Он поддался просьбе — и Фреда всхлипнула. Когда он позвал ее — застонала. Чуть привставшая на носках, она выгнулась, точно требуя: глубже, ну же, еще, — требуя и получая.

Так кто из них и кем владел в эту минуту?

Сладостной, жаркой и распаляющей, вот какой была слабость, их общая правда, что понемногу представала перед ними.

— Я тебя люблю… Я тебя…

Фреда шептала, крепко сжимая его ладонь, ее невесомые поцелуи усеивали обманчиво молодое лицо Соласа; и как только их взгляды встретились, одинаково затененные поволокой, то ему пришлось обхватить Тревельян покрепче. Та, изможденная лаской, едва держалась на ногах.

— Люблю… — то ли договорил за нее, то ли ответил ей Солас, наконец вынимая блестящие от влаги пальцы.

Это… он ей сказал? Слышала ли она?.. Однако не всю правду нужно раскрывать. Некоторая сама, не дожидаясь позволения, являет себя на свет, едва почуяв, что сдерживающие ее путы слабеют.
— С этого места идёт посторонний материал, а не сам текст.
/-- A writing command to a protected disc ends at once with WRITE_PROTECT (R521). -/
theorem issueWrite_refused (hready : s.ReadyFor d) {disc : Disc} (hdisc : (s.drive d).disc = some disc)
    (hp : disc.writeProtect = true) (hends : s.endsSpinning) (v : Byte) :
    issueWrite v s = .ok (s.endedAtOnce v (commandOf v).cmdType 0x40) := by
  have hdrive : ((acceptCommand v s).drive d).writeProtect = true := by
    rw [acceptCommand_eq, State.startedAs_drive, Drive.writeProtect, hdisc]
    exact hp
  have hend : writeProtectRefuse (acceptCommand v s) = s.endedAtOnce v (commandOf v).cmdType 0x40 := by
    rw [acceptCommand_eq]
    exact complete_accepted hends v _ (latch := 0x01 ||| 0x40) rfl
  rw [issueWrite, whenAccepted_of_readyFor hready]
  dsimp only
  rw [acceptCommand_ready hready hdisc, hdrive, hend]
  rfl
end

/-- Settles O24: each of the five is a disc command. -/
theorem discCommandsEndWithoutADisc : Obligations.DiscCommandsEndWithoutADisc := by
  unfold Obligations.DiscCommandsEndWithoutADisc
  intro s d m h e p a hready hdisc hends
  have ends {i : Instr} {c : Command} := exec_ends_without_disc (i := i) (c := c) hready hdisc hends
  exact ⟨ends (i := .readSector m h e p a) rfl (.inl rfl), ends (i := .writeSector m h e p a) rfl (.inl rfl),
    ends (i := .readAddress h e p a) rfl (.inr rfl), ends (i := .readTrack h e p a) rfl (.inr rfl),
    ends (i := .writeTrack h e p a) rfl (.inr rfl)⟩

/-- Settles O25: both are writing commands. -/
theorem writesToAProtectedDiscAreRefused : Obligations.WritesToAProtectedDiscAreRefused := by
  unfold Obligations.WritesToAProtectedDiscAreRefused
  intro s d disc m h e p a hready hdisc hp hends
  have refused {i : Instr} {c : Command} (hrow : rowOf i = some c) :
      (issueWrite (byteOf i) s).outcome = .next (s.endedAtOnce (byteOf i) c.cmdType 0x40) := by
    rw [issueWrite_refused hready hdisc hp hends, commandOf_byteOf hrow]
    rfl
  exact ⟨refused (i := .writeSector m h e p a) rfl, refused (i := .writeTrack h e p a) rfl⟩

end Sys2Proof.Machine
end

section
/-! O26, O27, O28: accepted disc commands that need not wait for the motor (R523, R524). They go on with their phase or
settle first. -/

namespace Sys2Proof.Machine

/-! ## Disc commands under way (R523, R524, R572) -/

/-- The state in which an accepted disc command that need not wait for the motor goes on (R522 to R524). -/
def State.underWay (s : State) (d : DriveId) (v : Byte) (ty : CmdType) : State :=
  (s.motorStarted d).startedAs ((s.motorStarted d).ctl.accepted v ty)

section
variable {s : State} {d : DriveId}

theorem State.underWay_of_on (hon : s.ctl.motorOn = true) (v : Byte) (ty : CmdType) :
    s.underWay d v ty = s.startedAs (s.ctl.accepted v ty) := by
  rw [State.underWay, State.motorStarted_of_on hon]

theorem State.underWay_of_off (hoff : s.ctl.motorOn = false) (v : Byte) (ty : CmdType) :
    s.underWay d v ty = { s.spinningUp d v ty with ctl := { s.ctl.accepted v ty with motorOn := true } } := by
  rw [State.underWay, State.motorStarted_of_off hoff]
  cases d <;> rfl

theorem State.underWay_timer (v : Byte) (ty : CmdType) : (s.underWay d v ty).scheduled .timer = s.scheduled .timer :=
  (scheduled_congr (State.startedAs_queue ..) _).trans State.motorStarted_timer

/-- A disc command that need not wait for the motor goes on at once (R523). -/
theorem motorAndSpinUp_goes {v : Byte} (hgo : s.noSpinUpWait d (bitOf v 3)) (hclass : (commandOf v).cmdType ≠ .typeI) :
    motorAndSpinUp d (acceptCommand v s) = afterSpinUp (s.underWay d v (commandOf v).cmdType) := by
  rw [acceptCommand_eq, State.underWay]
  obtain hon | ⟨hh, hoff, hrest, htask⟩ := hgo
  · rw [State.motorStarted_of_on hon, motorAndSpinUp, if_pos (by exact hon), if_neg (by exact hclass)]
  · have hrest' := (congrArg Drive.spinning (s.startedAs_drive (s.ctl.accepted v (commandOf v).cmdType) d)).trans hrest
    rw [motorAndSpinUp_of_off (s := s.startedAs (s.ctl.accepted v (commandOf v).cmdType)) hoff hrest' htask,
      if_pos (by exact hh), State.startedAs_motorRunning, State.motorStarted_of_off hoff]
    rfl

/-- A disc command on a disc it may use goes on, when it need not wait for the motor (R520 to R525). -/
theorem exec_goes_on (hready : s.ReadyFor d) {disc : Disc} (hdisc : (s.drive d).disc = some disc) {i : Instr}
    {c : Command} (hrow : rowOf i = some c) (hclass : c.cmdType = .typeII ∨ c.cmdType = .typeIII)
    (hp : c = .writeSector ∨ c = .writeTrack → disc.writeProtect = false) (hgo : s.noSpinUpWait d (bitOf (byteOf i) 3)) :
    exec i s = (afterSpinUp (s.underWay d (byteOf i) c.cmdType)).outcome := by
  have hcommand := commandOf_byteOf hrow
  have hclass' : (commandOf (byteOf i)).cmdType ≠ .typeI := by
    rw [hcommand]
    rintro hI
    simp [hI] at hclass
  have hgoes := motorAndSpinUp_goes hgo hclass'
  rw [hcommand] at hgoes
  have hread : issueRead (byteOf i) s = afterSpinUp (s.underWay d (byteOf i) c.cmdType) := by
    rw [issueRead, whenAccepted_of_readyFor hready]
    dsimp only
    rw [acceptCommand_ready hready hdisc, ← hgoes]
    rfl
  have hwrite (hw : c = .writeSector ∨ c = .writeTrack) :
      issueWrite (byteOf i) s = afterSpinUp (s.underWay d (byteOf i) c.cmdType) := by
    have hdrive : ((acceptCommand (byteOf i) s).drive d).writeProtect = false := by
      rw [acceptCommand_eq, State.startedAs_drive, Drive.writeProtect, hdisc]
      exact hp hw
    rw [issueWrite, whenAccepted_of_readyFor hready]
    dsimp only
    rw [acceptCommand_ready hready hdisc, hdrive, ← hgoes]
    rfl
  cases i with
  | readSector | readAddress | readTrack => exact congrArg Res.outcome hread
  | writeSector => exact congrArg Res.outcome (hwrite (.inl (Option.some.inj hrow).symm))
  | writeTrack => exact congrArg Res.outcome (hwrite (.inr (Option.some.inj hrow).symm))
  | restore | seek | step | stepIn | stepOut | forceInterrupt => cases hrow; simp [Command.cmdType] at hclass
  | rdCtrl | rdRsvd1 | rdRsvd2 | rdRsvd3 | rdStatus | rdTrack | rdSector | rdData | wrCtrl | wrRsvd1 | wrRsvd2 | wrRsvd3
  | wrCommand | wrTrack | wrSector | wrData => cases hrow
Но пусть она так и останется лишь случайной погрешностью, пусть ее тень растает во времени… И тогда Фредерика, возможно, забудет, как в то мгновение их взгляды пересеклись, выразив все то, для чего не хватало трех простых слов.

*

Но она не забыла. Ни его взора, ни драгоценного признания, ни эту ночь.

И не забыла бы, даже если бы знание могло причинить ей боль — пусть не сегодня, но в будущем.

Сегодня… она думала лишь о том, как прильнуть еще ближе, как сделать объятия крепче. Фредерика кусала губы, свои и его, Фредерика стонала в острое эльфийское ухо что-то бессвязное, смешанное с именем Соласа. А тот был уже в ней и двигался, набирая темп, не позволяя ей остыть ни на секунду.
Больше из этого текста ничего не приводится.